■ **ACTIVITY**
Which lines of the data contain the string "grpCmd"? Show each of them.

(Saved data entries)
◇ ◇ ◇
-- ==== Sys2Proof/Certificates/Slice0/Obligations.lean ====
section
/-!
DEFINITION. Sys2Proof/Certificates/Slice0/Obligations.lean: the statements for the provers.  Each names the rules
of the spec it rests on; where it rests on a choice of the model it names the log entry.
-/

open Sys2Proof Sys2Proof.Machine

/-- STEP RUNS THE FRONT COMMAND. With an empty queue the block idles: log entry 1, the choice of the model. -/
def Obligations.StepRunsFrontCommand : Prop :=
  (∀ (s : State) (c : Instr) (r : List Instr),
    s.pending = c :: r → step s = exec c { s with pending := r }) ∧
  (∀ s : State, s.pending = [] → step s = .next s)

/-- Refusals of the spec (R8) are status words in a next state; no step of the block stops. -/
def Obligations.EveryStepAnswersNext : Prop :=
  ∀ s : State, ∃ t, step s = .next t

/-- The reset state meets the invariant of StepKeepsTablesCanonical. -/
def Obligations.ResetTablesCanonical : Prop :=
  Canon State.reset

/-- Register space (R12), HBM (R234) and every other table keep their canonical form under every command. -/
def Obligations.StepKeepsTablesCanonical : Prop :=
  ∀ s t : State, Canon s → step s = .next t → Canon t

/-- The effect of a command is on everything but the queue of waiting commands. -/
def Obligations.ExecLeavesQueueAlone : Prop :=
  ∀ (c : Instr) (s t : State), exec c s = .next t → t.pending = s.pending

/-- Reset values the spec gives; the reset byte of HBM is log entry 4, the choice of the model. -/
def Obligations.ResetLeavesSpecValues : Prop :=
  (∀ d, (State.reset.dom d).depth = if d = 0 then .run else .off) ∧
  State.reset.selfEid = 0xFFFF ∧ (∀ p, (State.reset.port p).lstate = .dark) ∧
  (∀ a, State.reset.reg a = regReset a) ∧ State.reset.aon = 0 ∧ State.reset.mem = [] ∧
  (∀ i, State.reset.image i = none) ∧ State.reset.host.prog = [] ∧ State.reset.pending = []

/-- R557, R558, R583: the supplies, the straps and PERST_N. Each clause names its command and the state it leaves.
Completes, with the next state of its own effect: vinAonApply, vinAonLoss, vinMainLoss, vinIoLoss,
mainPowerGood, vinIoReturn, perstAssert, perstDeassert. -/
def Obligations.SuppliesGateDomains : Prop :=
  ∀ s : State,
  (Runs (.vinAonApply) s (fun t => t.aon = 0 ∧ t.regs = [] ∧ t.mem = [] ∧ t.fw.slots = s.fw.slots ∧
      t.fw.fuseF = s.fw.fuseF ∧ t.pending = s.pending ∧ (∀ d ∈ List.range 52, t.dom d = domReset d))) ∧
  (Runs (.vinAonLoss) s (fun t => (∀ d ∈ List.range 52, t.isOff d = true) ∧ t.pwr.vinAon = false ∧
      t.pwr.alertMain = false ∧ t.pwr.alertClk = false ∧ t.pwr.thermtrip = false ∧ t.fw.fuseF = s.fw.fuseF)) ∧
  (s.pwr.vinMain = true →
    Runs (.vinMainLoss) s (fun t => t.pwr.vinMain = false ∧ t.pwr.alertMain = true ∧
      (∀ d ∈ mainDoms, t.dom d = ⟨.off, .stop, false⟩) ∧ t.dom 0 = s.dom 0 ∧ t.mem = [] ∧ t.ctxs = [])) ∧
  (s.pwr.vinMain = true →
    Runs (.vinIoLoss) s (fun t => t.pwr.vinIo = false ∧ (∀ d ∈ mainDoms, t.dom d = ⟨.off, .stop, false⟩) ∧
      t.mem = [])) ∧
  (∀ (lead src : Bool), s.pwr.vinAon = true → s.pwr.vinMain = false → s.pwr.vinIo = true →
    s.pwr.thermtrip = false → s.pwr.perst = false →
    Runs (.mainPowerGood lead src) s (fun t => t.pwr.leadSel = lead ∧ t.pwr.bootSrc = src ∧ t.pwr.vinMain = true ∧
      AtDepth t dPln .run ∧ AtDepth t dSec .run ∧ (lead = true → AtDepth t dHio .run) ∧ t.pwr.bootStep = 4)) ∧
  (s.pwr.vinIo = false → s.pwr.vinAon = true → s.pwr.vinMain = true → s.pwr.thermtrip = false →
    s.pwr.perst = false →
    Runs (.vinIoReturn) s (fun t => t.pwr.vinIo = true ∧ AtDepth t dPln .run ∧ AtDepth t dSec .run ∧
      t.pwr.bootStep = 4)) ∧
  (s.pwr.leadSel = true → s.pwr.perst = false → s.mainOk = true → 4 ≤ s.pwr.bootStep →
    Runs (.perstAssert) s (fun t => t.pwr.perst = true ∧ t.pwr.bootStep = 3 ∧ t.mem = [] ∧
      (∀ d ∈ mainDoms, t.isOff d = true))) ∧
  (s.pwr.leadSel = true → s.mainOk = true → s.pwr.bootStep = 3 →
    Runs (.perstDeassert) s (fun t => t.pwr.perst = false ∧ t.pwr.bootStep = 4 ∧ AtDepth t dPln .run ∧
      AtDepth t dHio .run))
◇ ◇ ◇
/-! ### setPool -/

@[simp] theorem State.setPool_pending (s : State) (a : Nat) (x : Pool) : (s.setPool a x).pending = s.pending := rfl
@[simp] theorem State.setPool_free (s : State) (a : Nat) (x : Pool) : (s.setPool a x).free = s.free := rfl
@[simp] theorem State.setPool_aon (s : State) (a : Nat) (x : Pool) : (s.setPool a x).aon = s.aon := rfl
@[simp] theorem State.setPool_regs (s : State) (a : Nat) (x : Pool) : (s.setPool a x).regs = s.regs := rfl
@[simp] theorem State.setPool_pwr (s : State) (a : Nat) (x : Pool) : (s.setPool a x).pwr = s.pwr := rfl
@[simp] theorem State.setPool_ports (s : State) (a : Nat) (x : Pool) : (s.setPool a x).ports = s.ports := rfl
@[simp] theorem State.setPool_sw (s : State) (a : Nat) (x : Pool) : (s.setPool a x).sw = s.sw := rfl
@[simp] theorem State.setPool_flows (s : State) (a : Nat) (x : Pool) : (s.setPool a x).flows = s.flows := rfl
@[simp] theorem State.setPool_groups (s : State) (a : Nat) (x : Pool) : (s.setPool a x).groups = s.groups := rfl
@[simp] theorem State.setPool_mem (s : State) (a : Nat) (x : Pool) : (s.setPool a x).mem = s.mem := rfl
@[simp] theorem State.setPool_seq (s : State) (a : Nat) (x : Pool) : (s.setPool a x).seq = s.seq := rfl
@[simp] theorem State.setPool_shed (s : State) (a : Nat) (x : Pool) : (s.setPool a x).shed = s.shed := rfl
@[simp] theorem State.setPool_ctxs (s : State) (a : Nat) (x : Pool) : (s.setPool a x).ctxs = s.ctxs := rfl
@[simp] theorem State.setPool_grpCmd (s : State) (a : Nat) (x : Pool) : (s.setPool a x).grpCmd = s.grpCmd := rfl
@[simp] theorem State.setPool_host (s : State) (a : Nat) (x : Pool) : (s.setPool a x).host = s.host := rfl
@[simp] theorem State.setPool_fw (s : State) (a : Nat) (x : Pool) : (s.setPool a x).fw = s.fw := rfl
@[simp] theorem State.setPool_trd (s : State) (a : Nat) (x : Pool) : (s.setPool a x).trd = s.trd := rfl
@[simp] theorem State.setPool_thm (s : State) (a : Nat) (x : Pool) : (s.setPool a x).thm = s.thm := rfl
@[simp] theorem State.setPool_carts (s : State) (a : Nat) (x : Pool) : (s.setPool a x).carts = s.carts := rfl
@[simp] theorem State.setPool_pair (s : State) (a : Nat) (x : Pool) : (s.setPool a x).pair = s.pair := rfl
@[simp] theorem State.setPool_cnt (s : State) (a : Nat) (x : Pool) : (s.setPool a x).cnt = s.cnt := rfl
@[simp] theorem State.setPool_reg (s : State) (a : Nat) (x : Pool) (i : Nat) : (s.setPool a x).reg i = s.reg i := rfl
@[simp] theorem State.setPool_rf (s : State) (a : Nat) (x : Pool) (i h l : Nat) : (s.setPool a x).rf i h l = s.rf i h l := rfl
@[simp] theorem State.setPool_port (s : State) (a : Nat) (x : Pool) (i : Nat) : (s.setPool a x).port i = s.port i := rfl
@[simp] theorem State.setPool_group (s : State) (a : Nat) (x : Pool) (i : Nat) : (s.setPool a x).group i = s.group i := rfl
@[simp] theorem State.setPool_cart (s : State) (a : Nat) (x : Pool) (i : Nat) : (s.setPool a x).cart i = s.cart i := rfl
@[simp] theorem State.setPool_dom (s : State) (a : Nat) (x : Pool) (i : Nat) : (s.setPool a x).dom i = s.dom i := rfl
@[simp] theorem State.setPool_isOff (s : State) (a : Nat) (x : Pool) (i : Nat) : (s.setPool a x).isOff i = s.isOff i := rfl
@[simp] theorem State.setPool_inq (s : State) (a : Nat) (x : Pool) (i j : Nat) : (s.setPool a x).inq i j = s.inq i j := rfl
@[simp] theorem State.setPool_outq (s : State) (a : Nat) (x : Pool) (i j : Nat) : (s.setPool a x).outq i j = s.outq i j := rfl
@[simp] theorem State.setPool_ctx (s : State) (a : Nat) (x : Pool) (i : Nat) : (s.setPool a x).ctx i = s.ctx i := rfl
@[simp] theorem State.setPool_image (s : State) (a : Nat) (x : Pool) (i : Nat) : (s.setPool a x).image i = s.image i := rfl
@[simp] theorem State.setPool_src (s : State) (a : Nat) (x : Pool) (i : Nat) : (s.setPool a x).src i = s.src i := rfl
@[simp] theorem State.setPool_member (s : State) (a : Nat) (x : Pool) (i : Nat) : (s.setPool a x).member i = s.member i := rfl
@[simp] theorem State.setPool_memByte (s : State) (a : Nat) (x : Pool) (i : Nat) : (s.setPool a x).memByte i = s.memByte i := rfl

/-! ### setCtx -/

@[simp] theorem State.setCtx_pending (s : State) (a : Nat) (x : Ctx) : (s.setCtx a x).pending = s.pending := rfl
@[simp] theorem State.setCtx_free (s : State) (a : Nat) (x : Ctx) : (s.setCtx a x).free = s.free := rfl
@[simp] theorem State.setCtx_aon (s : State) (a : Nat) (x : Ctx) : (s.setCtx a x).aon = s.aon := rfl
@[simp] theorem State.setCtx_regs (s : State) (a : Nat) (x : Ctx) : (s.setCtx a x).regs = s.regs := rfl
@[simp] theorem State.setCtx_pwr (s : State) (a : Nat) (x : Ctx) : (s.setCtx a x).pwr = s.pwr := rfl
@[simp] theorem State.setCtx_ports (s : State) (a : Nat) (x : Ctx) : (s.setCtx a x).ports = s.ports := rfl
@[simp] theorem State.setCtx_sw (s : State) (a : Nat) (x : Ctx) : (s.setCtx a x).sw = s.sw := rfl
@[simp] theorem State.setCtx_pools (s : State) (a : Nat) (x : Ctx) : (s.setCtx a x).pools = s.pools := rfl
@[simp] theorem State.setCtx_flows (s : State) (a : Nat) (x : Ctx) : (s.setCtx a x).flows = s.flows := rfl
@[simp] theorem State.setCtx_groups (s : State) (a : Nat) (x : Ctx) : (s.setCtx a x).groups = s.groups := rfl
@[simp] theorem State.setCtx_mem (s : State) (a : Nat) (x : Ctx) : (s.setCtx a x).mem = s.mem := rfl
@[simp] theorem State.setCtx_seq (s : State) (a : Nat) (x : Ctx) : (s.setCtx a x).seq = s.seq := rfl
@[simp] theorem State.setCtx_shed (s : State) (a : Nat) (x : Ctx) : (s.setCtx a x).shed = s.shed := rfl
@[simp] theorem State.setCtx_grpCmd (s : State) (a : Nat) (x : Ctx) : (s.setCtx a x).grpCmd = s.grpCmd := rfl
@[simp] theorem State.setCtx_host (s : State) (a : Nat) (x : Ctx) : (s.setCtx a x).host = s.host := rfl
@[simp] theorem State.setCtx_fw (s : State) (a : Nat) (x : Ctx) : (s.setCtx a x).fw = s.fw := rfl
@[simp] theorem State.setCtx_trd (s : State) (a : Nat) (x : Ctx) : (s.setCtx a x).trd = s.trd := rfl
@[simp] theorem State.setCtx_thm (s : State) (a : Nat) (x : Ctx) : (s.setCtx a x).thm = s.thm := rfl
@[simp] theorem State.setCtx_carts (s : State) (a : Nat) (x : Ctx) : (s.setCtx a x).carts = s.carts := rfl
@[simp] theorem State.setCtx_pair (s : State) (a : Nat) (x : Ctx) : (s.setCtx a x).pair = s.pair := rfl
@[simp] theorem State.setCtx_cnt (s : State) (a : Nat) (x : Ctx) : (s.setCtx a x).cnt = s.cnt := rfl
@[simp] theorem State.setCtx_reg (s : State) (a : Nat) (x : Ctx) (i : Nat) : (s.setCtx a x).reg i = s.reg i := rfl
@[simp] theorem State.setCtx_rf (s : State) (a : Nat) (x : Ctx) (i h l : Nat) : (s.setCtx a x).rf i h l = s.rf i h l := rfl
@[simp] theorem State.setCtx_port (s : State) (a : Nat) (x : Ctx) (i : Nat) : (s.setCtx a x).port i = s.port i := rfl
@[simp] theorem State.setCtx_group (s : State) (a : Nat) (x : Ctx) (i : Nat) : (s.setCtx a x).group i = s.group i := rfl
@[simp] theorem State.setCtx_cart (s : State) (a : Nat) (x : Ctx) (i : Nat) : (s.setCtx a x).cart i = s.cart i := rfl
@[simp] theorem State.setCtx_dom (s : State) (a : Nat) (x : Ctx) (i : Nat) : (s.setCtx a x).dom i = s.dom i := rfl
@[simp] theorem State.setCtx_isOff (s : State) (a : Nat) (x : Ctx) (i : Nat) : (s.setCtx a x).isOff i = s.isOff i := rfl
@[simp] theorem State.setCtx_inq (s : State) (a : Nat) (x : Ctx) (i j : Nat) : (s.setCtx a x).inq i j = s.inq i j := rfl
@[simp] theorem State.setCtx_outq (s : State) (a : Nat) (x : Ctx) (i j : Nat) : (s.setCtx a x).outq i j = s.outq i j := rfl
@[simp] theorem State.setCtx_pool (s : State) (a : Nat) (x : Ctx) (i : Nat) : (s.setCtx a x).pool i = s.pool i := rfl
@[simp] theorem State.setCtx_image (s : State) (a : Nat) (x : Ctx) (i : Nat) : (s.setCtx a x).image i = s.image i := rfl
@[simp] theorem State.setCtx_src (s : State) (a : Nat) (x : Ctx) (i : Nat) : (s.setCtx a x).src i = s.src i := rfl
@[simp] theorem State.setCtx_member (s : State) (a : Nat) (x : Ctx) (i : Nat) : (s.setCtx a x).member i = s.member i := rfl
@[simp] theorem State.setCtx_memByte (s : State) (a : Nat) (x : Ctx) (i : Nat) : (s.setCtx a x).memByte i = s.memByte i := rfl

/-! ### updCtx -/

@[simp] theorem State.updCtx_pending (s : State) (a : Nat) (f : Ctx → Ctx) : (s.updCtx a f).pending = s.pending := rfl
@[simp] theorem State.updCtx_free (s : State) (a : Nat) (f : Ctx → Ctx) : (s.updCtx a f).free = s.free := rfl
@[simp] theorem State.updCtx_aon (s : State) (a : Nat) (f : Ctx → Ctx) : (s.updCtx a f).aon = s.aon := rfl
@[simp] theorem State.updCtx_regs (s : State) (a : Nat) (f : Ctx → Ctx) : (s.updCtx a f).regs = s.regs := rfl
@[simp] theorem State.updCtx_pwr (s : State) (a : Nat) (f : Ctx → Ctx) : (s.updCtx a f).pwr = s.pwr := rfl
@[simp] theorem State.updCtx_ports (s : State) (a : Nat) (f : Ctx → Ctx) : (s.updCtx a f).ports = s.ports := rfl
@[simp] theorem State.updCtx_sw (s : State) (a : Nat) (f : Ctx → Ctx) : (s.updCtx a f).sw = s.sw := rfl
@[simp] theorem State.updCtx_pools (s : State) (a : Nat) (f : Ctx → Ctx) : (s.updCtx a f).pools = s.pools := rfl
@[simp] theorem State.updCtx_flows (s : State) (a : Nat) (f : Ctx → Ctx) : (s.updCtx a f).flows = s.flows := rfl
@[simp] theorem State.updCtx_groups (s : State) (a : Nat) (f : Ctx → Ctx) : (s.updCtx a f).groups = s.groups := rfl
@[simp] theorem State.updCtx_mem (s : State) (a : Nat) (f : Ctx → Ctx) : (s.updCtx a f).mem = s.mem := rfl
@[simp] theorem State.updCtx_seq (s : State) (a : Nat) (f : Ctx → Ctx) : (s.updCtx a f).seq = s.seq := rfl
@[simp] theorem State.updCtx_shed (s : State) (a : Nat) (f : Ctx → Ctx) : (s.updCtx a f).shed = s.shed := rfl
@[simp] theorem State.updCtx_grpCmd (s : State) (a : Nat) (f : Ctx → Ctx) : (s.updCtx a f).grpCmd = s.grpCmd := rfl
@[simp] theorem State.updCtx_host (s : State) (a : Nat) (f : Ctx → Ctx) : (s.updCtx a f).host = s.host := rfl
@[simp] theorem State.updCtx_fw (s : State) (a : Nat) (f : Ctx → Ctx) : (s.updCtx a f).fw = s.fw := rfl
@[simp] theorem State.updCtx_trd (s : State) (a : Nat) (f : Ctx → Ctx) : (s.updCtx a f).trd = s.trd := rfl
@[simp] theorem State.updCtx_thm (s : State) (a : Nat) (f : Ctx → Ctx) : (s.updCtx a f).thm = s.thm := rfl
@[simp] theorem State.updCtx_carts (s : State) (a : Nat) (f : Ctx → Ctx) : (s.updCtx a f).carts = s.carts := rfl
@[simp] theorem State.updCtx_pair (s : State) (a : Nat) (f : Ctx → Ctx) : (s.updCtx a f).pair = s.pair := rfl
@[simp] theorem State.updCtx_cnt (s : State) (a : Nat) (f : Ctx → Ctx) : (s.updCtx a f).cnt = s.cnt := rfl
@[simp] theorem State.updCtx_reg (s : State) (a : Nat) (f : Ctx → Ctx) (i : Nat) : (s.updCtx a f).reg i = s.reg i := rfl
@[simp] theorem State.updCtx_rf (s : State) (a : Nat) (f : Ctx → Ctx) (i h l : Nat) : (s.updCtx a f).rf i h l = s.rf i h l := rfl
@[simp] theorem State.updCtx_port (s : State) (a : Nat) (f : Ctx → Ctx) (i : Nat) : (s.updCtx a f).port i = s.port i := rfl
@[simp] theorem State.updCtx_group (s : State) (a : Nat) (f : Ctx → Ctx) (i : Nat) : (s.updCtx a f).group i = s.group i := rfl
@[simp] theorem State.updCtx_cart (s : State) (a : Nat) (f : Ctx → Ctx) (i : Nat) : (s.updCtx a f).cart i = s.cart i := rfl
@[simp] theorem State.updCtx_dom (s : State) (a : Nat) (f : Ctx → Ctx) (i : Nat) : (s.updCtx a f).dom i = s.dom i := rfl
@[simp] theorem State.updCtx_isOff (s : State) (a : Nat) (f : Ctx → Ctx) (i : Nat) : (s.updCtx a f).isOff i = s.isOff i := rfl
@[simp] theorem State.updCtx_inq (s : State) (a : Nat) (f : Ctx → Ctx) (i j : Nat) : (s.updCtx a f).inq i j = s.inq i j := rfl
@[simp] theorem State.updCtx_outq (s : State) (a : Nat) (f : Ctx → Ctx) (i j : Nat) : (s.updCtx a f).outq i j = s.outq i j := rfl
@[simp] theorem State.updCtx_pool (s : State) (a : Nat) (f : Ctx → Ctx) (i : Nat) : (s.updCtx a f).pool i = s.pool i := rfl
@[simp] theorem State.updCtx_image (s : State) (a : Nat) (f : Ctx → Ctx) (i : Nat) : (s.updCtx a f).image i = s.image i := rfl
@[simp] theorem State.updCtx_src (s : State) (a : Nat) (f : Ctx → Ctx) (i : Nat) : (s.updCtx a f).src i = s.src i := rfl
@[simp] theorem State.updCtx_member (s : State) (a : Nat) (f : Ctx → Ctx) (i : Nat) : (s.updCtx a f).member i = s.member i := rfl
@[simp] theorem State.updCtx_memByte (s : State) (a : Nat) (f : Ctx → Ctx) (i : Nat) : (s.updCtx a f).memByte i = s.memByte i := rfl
◇ ◇ ◇
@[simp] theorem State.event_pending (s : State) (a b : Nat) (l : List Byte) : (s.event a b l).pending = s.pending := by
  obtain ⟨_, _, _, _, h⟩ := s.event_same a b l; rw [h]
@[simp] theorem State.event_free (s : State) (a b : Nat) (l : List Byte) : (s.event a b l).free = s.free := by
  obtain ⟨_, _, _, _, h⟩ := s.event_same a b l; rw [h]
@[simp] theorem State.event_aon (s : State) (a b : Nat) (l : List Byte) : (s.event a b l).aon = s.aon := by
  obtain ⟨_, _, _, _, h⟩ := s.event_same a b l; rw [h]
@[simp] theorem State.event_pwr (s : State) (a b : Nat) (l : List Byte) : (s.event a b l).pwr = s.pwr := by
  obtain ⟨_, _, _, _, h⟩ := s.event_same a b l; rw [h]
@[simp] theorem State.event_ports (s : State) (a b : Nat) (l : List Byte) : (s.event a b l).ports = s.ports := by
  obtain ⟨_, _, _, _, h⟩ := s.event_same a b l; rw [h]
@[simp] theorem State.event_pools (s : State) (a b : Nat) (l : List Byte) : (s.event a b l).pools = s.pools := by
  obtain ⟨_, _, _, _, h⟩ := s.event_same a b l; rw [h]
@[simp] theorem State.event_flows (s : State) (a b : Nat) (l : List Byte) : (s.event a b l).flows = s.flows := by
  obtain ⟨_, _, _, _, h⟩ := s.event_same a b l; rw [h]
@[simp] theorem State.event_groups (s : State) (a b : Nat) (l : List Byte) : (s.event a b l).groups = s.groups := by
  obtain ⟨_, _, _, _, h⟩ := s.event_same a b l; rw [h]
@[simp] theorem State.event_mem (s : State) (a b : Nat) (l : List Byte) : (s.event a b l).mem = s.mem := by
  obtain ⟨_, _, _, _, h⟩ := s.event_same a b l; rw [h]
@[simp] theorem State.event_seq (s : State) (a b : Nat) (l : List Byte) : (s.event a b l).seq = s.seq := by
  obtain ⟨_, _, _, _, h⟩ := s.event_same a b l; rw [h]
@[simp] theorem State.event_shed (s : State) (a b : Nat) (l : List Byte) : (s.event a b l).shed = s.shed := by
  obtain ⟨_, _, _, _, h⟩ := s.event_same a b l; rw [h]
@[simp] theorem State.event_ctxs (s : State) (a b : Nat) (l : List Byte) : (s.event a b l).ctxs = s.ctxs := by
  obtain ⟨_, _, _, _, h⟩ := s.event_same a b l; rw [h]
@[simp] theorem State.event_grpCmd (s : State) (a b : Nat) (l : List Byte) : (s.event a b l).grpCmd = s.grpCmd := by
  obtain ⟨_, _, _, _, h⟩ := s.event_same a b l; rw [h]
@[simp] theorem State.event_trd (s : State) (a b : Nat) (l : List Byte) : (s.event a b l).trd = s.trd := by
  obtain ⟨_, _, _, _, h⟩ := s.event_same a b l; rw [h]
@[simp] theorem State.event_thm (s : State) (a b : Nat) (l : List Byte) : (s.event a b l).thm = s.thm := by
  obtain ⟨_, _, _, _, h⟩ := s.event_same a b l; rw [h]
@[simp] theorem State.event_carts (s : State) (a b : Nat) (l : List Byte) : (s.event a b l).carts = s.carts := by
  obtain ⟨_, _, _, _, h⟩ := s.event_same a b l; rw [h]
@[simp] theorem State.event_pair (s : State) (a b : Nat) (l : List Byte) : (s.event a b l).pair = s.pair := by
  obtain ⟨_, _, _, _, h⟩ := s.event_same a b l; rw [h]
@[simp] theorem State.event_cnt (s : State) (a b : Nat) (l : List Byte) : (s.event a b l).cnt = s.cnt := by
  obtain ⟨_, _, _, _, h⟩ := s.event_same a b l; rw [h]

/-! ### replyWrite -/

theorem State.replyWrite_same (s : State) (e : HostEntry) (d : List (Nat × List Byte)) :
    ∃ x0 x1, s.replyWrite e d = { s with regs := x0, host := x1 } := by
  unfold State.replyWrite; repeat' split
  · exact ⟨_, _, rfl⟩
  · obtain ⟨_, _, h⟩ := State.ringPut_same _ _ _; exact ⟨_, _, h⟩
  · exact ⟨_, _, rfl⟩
◇ ◇ ◇
■ **SOLUTION TO THIS PROBLEM**
@[simp] theorem State.setPool_grpCmd (s : State) (a : Nat) (x : Pool) : (s.setPool a x).grpCmd = s.grpCmd := rfl
@[simp] theorem State.setCtx_grpCmd (s : State) (a : Nat) (x : Ctx) : (s.setCtx a x).grpCmd = s.grpCmd := rfl
@[simp] theorem State.updCtx_grpCmd (s : State) (a : Nat) (f : Ctx → Ctx) : (s.updCtx a f).grpCmd = s.grpCmd := rfl
@[simp] theorem State.event_grpCmd (s : State) (a b : Nat) (l : List Byte) : (s.event a b l).grpCmd = s.grpCmd := by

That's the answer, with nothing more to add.